The participants believed that the discussions that were stimulated by the various scenarios contributed to the clarity of understanding of the issues, which in turn informed the recommendations in the report. Furthermore, the scenarios provided a framework for exploring the very different worldviews and the varying sets of implicit assumptions of the participants. When there were heated discussions in the plenary sessions, it was often possible to move the discussion forward by asking – “Which scenario are you arguing for?” By using the scenarios as a reference point, a member could identify the default assumptions behind another member’s position.

The net result

The diversity of the members of the study group presented the EC with an extreme form of the problem faced by many management teams – to create a common understanding across cultures. Using scenarios to create alternative worlds allowed different views of desirable and acceptable futures to be set in context. The net result was a useful report presented to the European Commission. Managers of other diverse groups could use the same techniques to promote effective communication.

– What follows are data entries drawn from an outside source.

-- ==== Sys2Proof/Syntax.lean ====
section
/-! DEFINITION. Syntax.lean: the commands of the block, one constructor for each row of spec/opcode_table.json.
Every command carries `t`, the time at which it is taken (assumption log 1). The host requests carry nothing else:
their operands are the frame at the head of the inbound queue (R177, assumption log 4). -/

namespace Sys2Proof

/-- What R3's table asks of a device whose descriptors have been read. -/
structure Offers where
  /-- the device offers a boot keyboard interface -/
  bootKeyboard : Bool
  /-- the device offers a boot pointer interface -/
  bootPointer : Bool
  /-- the device offers a hub interface -/
  hub : Bool
deriving DecidableEq, Repr

/-- The descriptors a computer may ask a port for (R104). -/
inductive DescriptorKind where
  | device
  | configuration
  | report
deriving DecidableEq, Repr

/-- The commands. The docstring of each gives the rule its row of the table names. -/
inductive Instr where
  /-- R183: power-up or the reset pin -/
  | fullReset (t : Time)
  /-- R2 -/
  | deviceAttach (t : Time) (p : DeskPortId)
  /-- R3: the DIU has read the device's descriptors -/
  | enumerationEnd (t : Time) (p : DeskPortId) (offers : Offers)
  /-- R3 -/
  | enumerationDeadlineExpiry (t : Time) (p : DeskPortId)
  /-- R4 -/
  | deviceDetach (t : Time) (p : DeskPortId)
  /-- R6, R7: the bytes of the report -/
  | keyboardReport (t : Time) (p : DeskPortId) (bytes : List Byte)
  /-- R9, R10: the bytes of the report -/
  | pointerReport (t : Time) (p : DeskPortId) (bytes : List Byte)
  /-- R31 -/
  | tapDeadlineExpiry (t : Time)
  /-- R35 -/
  | commandDeadlineExpiry (t : Time)
  /-- R70 -/
  | guardDeadlineExpiry (t : Time)
  /-- R71 -/
  | dwellDeadlineExpiry (t : Time)
  /-- R103 -/
  | busPowerPresent (t : Time) (c : Comp)
  /-- R103 -/
  | busPowerLost (t : Time) (c : Comp)
  /-- R104 -/
  | busReset (t : Time) (c : Comp)
  /-- R104 -/
  | descriptorRequest (t : Time) (c : Comp) (which : DescriptorKind)
  /-- R104: the bus address the computer assigns -/
  | addressAssigned (t : Time) (c : Comp) (address : BitVec 7)
  /-- R105 -/
  | configuration1Selected (t : Time) (c : Comp)
  /-- R105: configuration 0, or any other number but 1, which is stalled -/
  | configuration0Selected (t : Time) (c : Comp) (number : Byte)
  /-- R106 -/
  | busIdle (t : Time) (c : Comp)
  /-- R106 -/
  | resumeByComputer (t : Time) (c : Comp)
  /-- R107 -/
  | resumeCompletes (t : Time) (c : Comp)
  /-- R108 -/
  | setRemoteWake (t : Time) (c : Comp)
  /-- R108 -/
  | clearRemoteWake (t : Time) (c : Comp)
  /-- R112: whether the computer acknowledges the entry it is sent -/
  | poll (t : Time) (c : Comp) (acknowledged : Bool)
  /-- R154 -/
  | wakeAttemptDeadlineExpiry (t : Time) (c : Comp)
  /-- R157 -/
  | deskDeadlineExpiry (t : Time)
  /-- R162 -/
  | holdDeadlineExpiry (t : Time) (scr : ScreenId)
  /-- R121: the mode the head carries -/
  | signalAcquired (t : Time) (h : HeadId) (width height : Nat)
  /-- R121 -/
  | modeChanged (t : Time) (h : HeadId) (width height : Nat)
  /-- R121 -/
  | signalLost (t : Time) (h : HeadId)
  /-- R133 -/
  | frameStart (t : Time) (scr : ScreenId)
  /-- R169 -/
  | pollTick (t : Time)
  /-- R170 -/
  | blinkEdge (t : Time)
  /-- R168 -/
  | probeCompletes (t : Time) (acknowledged : Bool)
  /-- R169, R171: the low port byte is the eight button lines -/
  | panelReadCompletes (t : Time) (acknowledged : Bool) (low high : Byte)
  /-- R170, R171 -/
  | panelWriteCompletes (t : Time) (acknowledged : Bool)
  /-- R174 -/
  | spiSelect (t : Time)
  /-- R176: the opening byte 0x3C -/
  | put (t : Time)
  /-- R176: the whole bytes the host clocked after the opening byte of the PUT -/
  | putDeselect (t : Time) (bytes : List Byte)
  /-- R180: the opening byte 0x3D -/
  | take (t : Time)
  /-- R180: how many whole bytes the host clocked after the opening byte of the TAKE -/
  | takeDeselect (t : Time) (clocked : Nat)
  /-- R174: any other opening byte: the whole bytes the host clocked, that one first -/
  | otherOpeningByte (t : Time) (bytes : List Byte)
  /-- R178 -/
  | unknownRequest (t : Time)
  /-- R101, kind 0x01 -/
  | setComputer (t : Time)
  /-- R122, kind 0x02 -/
  | setHead (t : Time)
  /-- R125, kind 0x03 -/
  | placeScreen (t : Time)
  /-- R81, kind 0x04 -/
  | setPointer (t : Time)
  /-- R19, kind 0x05 -/
  | setHotkeyTiming (t : Time)
  /-- R18, kind 0x06 -/
  | writeHotkey (t : Time)
  /-- R42, kind 0x07 -/
  | writeRule (t : Time)
  /-- R139, kind 0x08 -/
  | setBorderColours (t : Time)
  /-- R164, kind 0x09 -/
  | setPowerTiming (t : Time)
  /-- R128, R186, kind 0x0A -/
  | writeTile (t : Time)
  /-- R129, kind 0x0B -/
  | freeTile (t : Time)
  /-- R131, kind 0x0C -/
  | setChain (t : Time)
  /-- R142, kind 0x0D -/
  | writePreset (t : Time)
  /-- R144, kind 0x0E -/
  | applyPreset (t : Time)
  /-- R135, kind 0x0F -/
  | flipTile (t : Time)
  /-- R61, kind 0x10 -/
  | setFocus (t : Time)
  /-- R76, kind 0x11 -/
  | setLock (t : Time)
  /-- R153, kind 0x12 -/
  | wakeComputer (t : Time)
  /-- R156, kind 0x13 -/
  | deskSleep (t : Time)
  /-- R159, kind 0x14 -/
  | deskWake (t : Time)
  /-- R168, kind 0x15 -/
  | scanPanels (t : Time)
  /-- R182, kind 0x16 -/
  | restart (t : Time)
  /-- R118, kind 0x17 -/
  | readComputer (t : Time)
  /-- R126, kind 0x18 -/
  | readScreen (t : Time)
  /-- R129, kind 0x19 -/
  | readTile (t : Time)
  /-- R77, kind 0x1A -/
  | readFocus (t : Time)
  /-- R123, kind 0x1B -/
  | readHead (t : Time)
  /-- R14, R155, R181, kind 0x1C -/
  | readDesk (t : Time)
  /-- R172, kind 0x1D -/
  | readPanels (t : Time)
  /-- R181, kind 0x1E -/
  | readEntry (t : Time)
deriving DecidableEq, Repr

end Sys2Proof
end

How two Japanese high-tech companies achieved rapid innovation via strategic communitiesMitsuru Kodama

To produce rapid innovation, Japanese companies manage the unique learning experience of working in strategic communities for new product development. The strategic community (SC) is a practical method to rapidly obtain diverse knowledge of high value, from various levels, both inside and outside the corporation. One of the advantages is that SCs are not subject to the same restrictions as existing formal organizations. From now on, companies will probably increasingly require management to use networked strategic communities that include customers to synthesize superior knowledge from a diverse group of members both inside and outside the organization.

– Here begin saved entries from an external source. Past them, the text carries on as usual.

/-- The CLP after full reset (R183): RESET DONE, then the SCREEN POWER notices of R165, DARK HOLD from ACTIVE. -/
def Clp.reset : Clp :=
  { inbound := [],
    outbound := { kind := 0x40, tag := 0, payload := [0] } ::
      [0, 1, 2, 3, 4, 5, 6, 7].map (fun s => { kind := 0x45, tag := 0, payload := [0, s, 1, 0] }),
    lost := false, spi := .idle, spiOut := [] }

/-- The machine right after a full reset taken at time t, no command waiting. -/
def State.resetAt (t : Time) : State :=
  { clock := t, epoch := t, diu := .replicate 4 .empty, hks := .reset, rtf := .reset, fcu := .reset, ptu := .reset,
    cps := .replicate 8 .reset, lco := .reset, wpc := .resetAt t, psc := .reset, clp := .reset, pending := [] }

/-- The machine right after full reset, the clock at 0 (log 5). -/
def State.reset : State := State.resetAt 0

end Sys2Proof.Machine
end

Two case studies are presented to illustrate how strategic communities operate. Here are the four basic principles of SCs:

  1. 1.

    The “Ba” factor – participating in a Ba means transcending one’s own limited perspective or boundary and contributing to a dynamic process of knowledge creation. In an SC, members who possess different values and knowledge consciously and strategically create a Ba in a shared context that is always changing.

  2. 2.

    Community of practice – working together toward fulfilling a mission.

  3. 3.

    Boundaries – boundaries allow the participants to transform existing knowledge.

  4. 4.

    Networks – integrating with the organization as hubs or connectors so that knowledge possessed by people, groups, and organizations is shared, assessed, and integrated across organizational boundaries in order to create unique knowledge with high value.

Insights

Struggles and conflicts are a common occurrence among networked strategic communities. It is the leader team’s role to integrate and balance. Syntheses are required in four areas: the values of the participants; the different elements of technology; balancing proprietary development with openness to share knowledge; and balancing business models.

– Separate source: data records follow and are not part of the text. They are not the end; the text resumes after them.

-- ==== Sys2Proof/Machine/DeskSleep.lean ====
section
/-! DEFINITION. DeskSleep.lean: desk sleep, its cancellation and the waking of the desk (R156 to R159), and the desk input
gate (R158). -/

namespace Sys2Proof.Machine

/-- R156, R158: a code and then NONE, handed to a computer. -/
def State.handCode (code : SystemCode) (s : State) (c : Comp) : State := (s.handSystem c code).handSystem c .none

/-- R156: the computers that a desk sleep asks. -/
def State.sleepers (s : State) : CompSet :=
  compSetOf (fun c => decide ((s.comp c).port = .configured) && (s.comp c).sleepsWithDesk)

/-- R156: desk sleep starts, from AWAKE. -/
def State.startSleep (s : State) : State :=
  let asked := s.sleepers
  let s := s.setWpc { s.wpc with awaited := asked }
  let s := (allComps.filter (inSet asked)).foldl (State.handCode .sleep) s
  let s := s.setWpc { s.wpc with deskDeadline := some (s.clock + s.wpc.sleepTimeout) }
  (s.setDesk .sleepRequested .request asked).completionTest State.reevaluate

/-- R158: desk sleep is cancelled, from SLEEP REQUESTED. -/
def State.cancelSleep (cause : DeskCause) (s : State) : State :=
  let awaited := s.wpc.awaited
  let s := s.setWpc { s.wpc with deskDeadline := none }
  let s := (allComps.filter (fun c => inSet awaited c && decide ((s.comp c).port = .configured))).foldl
    (State.handCode .wake) s
  let s := s.setWpc { s.wpc with awaited := 0 }
  s.setDesk .awake cause awaited

/-- R158: the desk is woken, from ASLEEP: AWAKE with its notice, then every screen leaves forced standby. -/
def State.wakeDesk (cause : DeskCause) (s : State) : State :=
  let awaited := s.wpc.awaited
  let s := (s.setWpc { s.wpc with awaited := 0 }).setDesk .awake cause awaited
  allScreens.foldl State.leaveForced s

/-- R158: an input event wakes the desk, and then the focus computer where its port is SUSPENDED. -/
def State.wakeDeskByInput (s : State) : State :=
  let s := s.wakeDesk .input
  if (s.comp s.fcu.focus).port = .suspended then s.wake State.reevaluate s.fcu.focus .desk else s

/-- The events the DIU hands on (R11). -/
inductive DeskEvent where
  | keyMake (p : DeskPortId) (usage : Byte)
  | keyBreak (p : DeskPortId) (usage : Byte)
  | buttonMake (p : DeskPortId) (b : Fin 5)
  | buttonBreak (p : DeskPortId) (b : Fin 5)
  | motion (p : DeskPortId) (dx dy : Int)
  | wheel (p : DeskPortId) (amount : Int)
deriving DecidableEq, Repr

/-- R158: the wake motion of a MOTION is at least 4. -/
def largeMotion (dx dy : Int) : Bool := decide (4 ≤ dx.natAbs + dy.natAbs)

/-- R158: a make, or a large motion. -/
def DeskEvent.rouses : DeskEvent → Bool
  | .keyMake _ _ => true
  | .buttonMake _ _ => true
  | .motion _ dx dy => largeMotion dx dy
  | .keyBreak _ _ => false
  | .buttonBreak _ _ => false
  | .wheel _ _ => false

/-- A break, which the gate passes in every state (R158). -/
def DeskEvent.isBreak : DeskEvent → Bool
  | .keyBreak _ _ => true
  | .buttonBreak _ _ => true
  | .keyMake _ _ => false
  | .buttonMake _ _ => false
  | .motion _ _ _ => false
  | .wheel _ _ => false

/-- R96, R158: a BUTTON MAKE consumed in waking the desk adds its pair to the stale marks. -/
def State.markConsumed (e : DeskEvent) (s : State) : State :=
  match e with
  | .buttonMake p b => s.setPtu { s.ptu with stale := s.ptu.stale.set p (s.ptu.stale[p] ||| (1#5 <<< b.val)) }
  | _ => s

/-- R158: the desk sleep gate: the state after it, and whether the event passes. -/
def State.gate (e : DeskEvent) (s : State) : State × Bool :=
  match s.wpc.desk with
  | .awake => (s, true)
  | .sleepRequested => (if e.rouses then s.cancelSleep .input else s, true)
  | .asleep =>
    if e.isBreak then (s, true)
    else if e.rouses then (s.wakeDeskByInput.markConsumed e, false)
    else (s, false)

end Sys2Proof.Machine
end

There are four important principles for leaders and managers managing strategic communities for innovation:

  • Foster a common vision, common interests, common merits, and common knowledge among the actors.

  • Encourage middle managers to improvise strategic communities and networked strategic communities so that they do not miss out on business opportunities.

  • Make the commitment of middle managers to the vision apparent to all the actors in the strategic communities and networked strategic communities.

  • Endorse the value shared among community members.

As shown in the article’s research cases, it is possible not only to enhance business efficiency by organizationally consolidating and sharing knowledge assets possessed by individuals or business units through the formation of strategic communities and networked strategic communities, but also to quickly develop innovative new products and services embodying the new knowledge.